Maximino Ruiz –jefe de la División Diabetología del Hospital de Clínicas y profesor titular en la UBA– recordó a este diario que “la obesidad es el principal factor desencadenante de la diabetes tipo 2: el 80 por ciento de estos pacientes son obesos. Y, junto con el estilo de vida que propicia la obesidad, los que enferman de diabetes tipo 2 tienen por lo menos dos particularidades genéticas. La primera es que está alterado un gen llamado ‘beta 3 adrenérgico’, que regula la distribución de grasa en el cuerpo: esto hace que se deposite más grasa en el abdomen, lo cual favorece la insulinorresistencia”.

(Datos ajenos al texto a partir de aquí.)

/-- Settles O18, event by event. -/
theorem stepEvents : Obligations.StepEvents := by
  refine ⟨fun t p pti base s r ht ho hr hb hl hc hd => ?_, fun p s r hp hr hc hcopies hg => exec_stepBoundary_of_committed hp hr hc hcopies hg,
    fun p s r h => ?_, fun p s hp hw => ?_, fun p s hp hh hb hw => ?_, fun t s ht ho => ?_⟩
  · have hu := launched_only s t p r.prog base
    refine ⟨_, _, exec_stepLaunch_of_owned ht ho hr hb hl hc hd, (find_tiles_launched ..).trans (if_pos rfl), rfl, rfl, rfl, rfl, rfl, rfl, rfl, ?_,
      hu.sp rfl, hu.acc rfl, fun k hk => ?_⟩
    · rw [stepOf_launched, hr]
      rfl
    · rw [find_tiles_launched, if_neg hk]
  · rw [part_commitActions h]
    exact ⟨rfl, rfl⟩
  · exact ⟨_, exec_tswapEnd_of_no_step_waiting hp hw, part_updPart_same .., (updPart_only ..).banks rfl⟩
  · have hu := updPart_only (tablesLoaded s p) p fun x => { x with holdTables := false }
    exact ⟨_, exec_bandTableLoadDone_of_held hp hh hb hw, congrArg Part.holdTables (part_updPart_same ..), hu.banks rfl,
      (hu.sp rfl).trans ((tablesLoaded_only s p).sp rfl)⟩
  · exact ⟨exec_tempLatchTick_of_unowned ht ho, fun k hk => latchOf_latchTile_other hk⟩

end Sys2Proof.Machine
end

section
/-! SUPPORT. Placement requests and the queue of placement jobs (R202, R245, R257, R268–R271). -/
namespace Sys2Proof.Machine

/-! ### Placement requests -/

theorem served_of_serves {s : State} {ses op : Nat} (h : Serves s ses op) (n : Nat) (f : State → State) :
    served s ses op n f = .next (f s) := by
  simp [served, h.cards, h.open_, h.console_, h.power]

theorem placeRefusal_eq_none {s : State} {ses p op : Nat} {busy : Bool} (h : MayPlace s ses p op)
    (hb : (busy && s.jobs.any fun j => j.part == p && !j.isLoad) = false) : placeRefusal s ses p true true true busy = none := by
  simp [placeRefusal, h.right, h.ready, h.unchecked, hb]

/-! ### LOAD -/

/-- R17: the state in which partition `p` loads: nothing of an earlier placement is left, and its parameters have their defaults. -/
def loading (s : State) (p : Nat) : State :=
  { setPState (setPart (resetParams s p) p {}) p .loading with windows := s.windows.filter fun e => e.1 / 256 != p }

theorem loading_only (s : State) (p : Nat) : Only 0x800000000000000000520 s (loading s p) :=
  Only.set_windows rfl ((setPState_only ..).step rfl ((setPart_only ..).step rfl ((resetParams_only ..).mono rfl))) _

theorem part_loading (s : State) (p k : Nat) : part (loading s p) k = if k = p then { st := .loading } else part s k := by
  change part (setPState (setPart (resetParams s p) p {}) p .loading) k = _
  rw [part_setPState, part_setPart_same, part_setPart, (resetParams_only s p).part_eq rfl]
  split <;> rfl

/-- The job of a LOAD (R245, R257). -/
def loadJob (s : State) (ses n body : Nat) : PlaceJob :=
  { part := fld body 247 244, isLoad := true, session := ses, reqid := n, dies := fld body 175 152, stage := bitAt body 243,
    image := fld body 239 176, startNs := ageNs s }

theorem exec_load_of_free {s : State} {ses n body : Nat} {im : StoreImg} (h : MayPlace s ses (fld body 247 244) 0x10)
    (hver : fld body 255 248 = 1) (hres : fld body 242 240 = 0) (hlow : body % 2 ^ 152 = 0) (hlen : body < 2 ^ 256)
    (hst : (part s (fld body 247 244)).st = .free) (him : FMap.find s.images (fld body 239 176) = some im) (hok : imageFail s im.bytes = none) :
    exec (.load ses n body) s = .next (queueJob (loading s (fld body 247 244)) (loadJob (loading s (fld body 247 244)) ses n body)) := by
  have hnone := placeRefusal_eq_none (busy := false) h rfl
  change execLoad ses n body s = _
  rw [execLoad, served_of_serves h.serves]
  simp only [hver, hres, hlow, hlen, hst, beq_self_eq_true, decide_true, Bool.and_true, hnone, him, hok]
  rfl

/-! ### UNLOAD -/

theorem st_bankOf_updBank (s : State) (k j : Nat) {f : Bank → Bank} (hf : ∀ b, (f b).st = b.st) :
    (bankOf (updBank s k f) j).st = (bankOf s j).st := by
  rw [bankOf_updBank]
  split
  next e => rw [hf, e]
  next => rfl

theorem st_bankOf_countCycle (s : State) (k j : Nat) (b : Bool) : (bankOf (countCycle s k b) j).st = (bankOf s j).st := by
  unfold countCycle
  dsimp only
  split
  · rw [(raise_only ..).bankOf_eq rfl]
    exact (st_bankOf_updBank _ _ _ (by intros; rfl)).trans (st_bankOf_updBank _ _ _ (by intros; rfl))
  · exact st_bankOf_updBank _ _ _ (by intros; rfl)

theorem st_bankOf_closeProgram (s : State) (k j : Nat) : (bankOf (closeProgram s k) j).st = (bankOf s j).st := by
  unfold closeProgram
  dsimp only
  split
  · rw [(kennelAdd_only ..).bankOf_eq rfl, st_bankOf_countCycle]
    exact st_bankOf_updBank _ _ _ (by intros; rfl)
  · rfl

/-- R52: the state of a bank that its placement gives up. -/
def BankState.freed (b : BankState) : BankState := if b = .retired then .retired else .empty

@[simp] theorem BankState.freed_freed (b : BankState) : b.freed.freed = b.freed := by
  cases b <;> rfl

theorem st_bankOf_unbind (s : State) (k j : Nat) :
    (bankOf (unbind s k) j).st = if j = k then (bankOf s j).st.freed else (bankOf s j).st := by
  have hclose := st_bankOf_closeProgram s k
  refine (congrArg Bank.st ((Only.set_parts_bankMap_vpgmWait (m := 0x400400400) rfl rfl rfl (Only.refl _ _) _ _ _).bankOf_eq rfl j)).trans ?_
  rw [bankOf_updBank]
  split
  next e =>
    subst e
    by_cases hr : (bankOf s j).st = .retired <;> simp [BankState.freed, hclose, hr]
  next => exact hclose j

theorem find_bankMap_unbind (s : State) (k j : Nat) :
    FMap.find (unbind s k).bankMap j = if j = k then none else FMap.find s.bankMap j := by
  change FMap.find (FMap.del (updBank (closeProgram s k) k _).bankMap k) j = _
  rw [FMap.find_del, (updBank_only ..).bankMap rfl, (closeProgram_only ..).bankMap rfl]

theorem st_bankOf_foldl_unbind (l : List Nat) (s : State) (k : Nat) :
    (bankOf (l.foldl unbind s) k).st = if k ∈ l then (bankOf s k).st.freed else (bankOf s k).st := by
  induction l generalizing s with
  | nil => simp
  | cons a l ih =>
    rw [List.foldl_cons, ih, st_bankOf_unbind]
    by_cases hl : k ∈ l <;> by_cases ha : k = a <;> simp [hl, ha]

theorem find_bankMap_foldl_unbind (l : List Nat) (s : State) (k : Nat) :
    FMap.find (l.foldl unbind s).bankMap k = if k ∈ l then none else FMap.find s.bankMap k := by
  induction l generalizing s with
  | nil => simp
  | cons a l ih =>
    rw [List.foldl_cons, ih, find_bankMap_unbind]
    by_cases hl : k ∈ l <;> by_cases ha : k = a <;> simp [hl, ha]

theorem part_clearPart (s : State) (p : Nat) : part (clearPart s p) p = {} := by
  change part (setPState (setPart _ p {}) p .free) p = _
  rw [part_setPState_same, part_setPart_same]

/-- R17, R202: what UNLOAD makes of partition `p` where the placer has no job of it. -/
def unloaded (s : State) (p : Nat) : State :=
  clearPart (((part s p).place.tiles.flatMap ownedBanks).foldl unbind (returnAll s p 0x0201)) p

theorem unloaded_jobs (s : State) (p : Nat) : (unloaded s p).jobs = s.jobs := by
  have hunbind := Only.foldl (m := 0x900000000400600480) (l := (part s p).place.tiles.flatMap ownedBanks)
    (fun _ k g => (unbind_only _ k).step rfl g) (Only.refl _ (returnAll s p 0x0201))
  exact ((clearPart_only ..).jobs rfl).trans ((hunbind.jobs rfl).trans ((returnAll_only ..).jobs rfl))

theorem unloaded_owned {s : State} {p k : Nat} (hk : k ∈ (part s p).place.tiles.flatMap ownedBanks) :
    FMap.find (unloaded s p).bankMap k = none ∧ (bankOf (unloaded s p) k).st = (bankOf s k).st.freed := by
  constructor
  · rw [unloaded, (clearPart_only ..).bankMap rfl, find_bankMap_foldl_unbind, if_pos hk]
  · rw [unloaded, (clearPart_only ..).bankOf_eq rfl, st_bankOf_foldl_unbind, if_pos hk, (returnAll_only ..).bankOf_eq rfl]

Pero esto no es todo. “Como aumenta la glucosa en sangre, el páncreas produce cada vez más insulina. Si es absolutamente normal, puede soportar esa sobreexigencia, pero, si tiene otra determinada falla genética, claudicará”, agregó Ruiz. En resumen, la diabetes tipo 2 (la más frecuente en la edad adulta) se desencadena cuando se conjugan dos problemas genéticos que en general no llegarían a manifestarse si la persona no llevara el estilo de vida que conduce a la obesidad.

Gustavo Frechtel, jefe de la División Genética del Hospital de Clínicas, señaló también “otros mecanismos por los cuales la obesidad se liga con la diabetes: el tejido adiposo actúa como una gran glándula que produce muchas sustancias, y varias de ellas conducen a la insulinorresistencia. Además, la obesidad hace que se deposite grasa en lugares donde no debiera haberla, especialmente el hígado, los músculos y quizás el páncreas mismo”.

El artículo publicado en Science manifiesta la esperanza de que “la aplicación farmacológica” de su hallazgo ofrezca nuevas expectativas de tratamiento. En efecto, “la determinación de las causas moleculares abre la perspectiva de utilizar drogas mucho más específicas, pero es una posibilidad a largo plazo, y los resultados en animales de laboratorio pueden no coincidir con los que se dan en seres humanos”, advirtió Frechtel.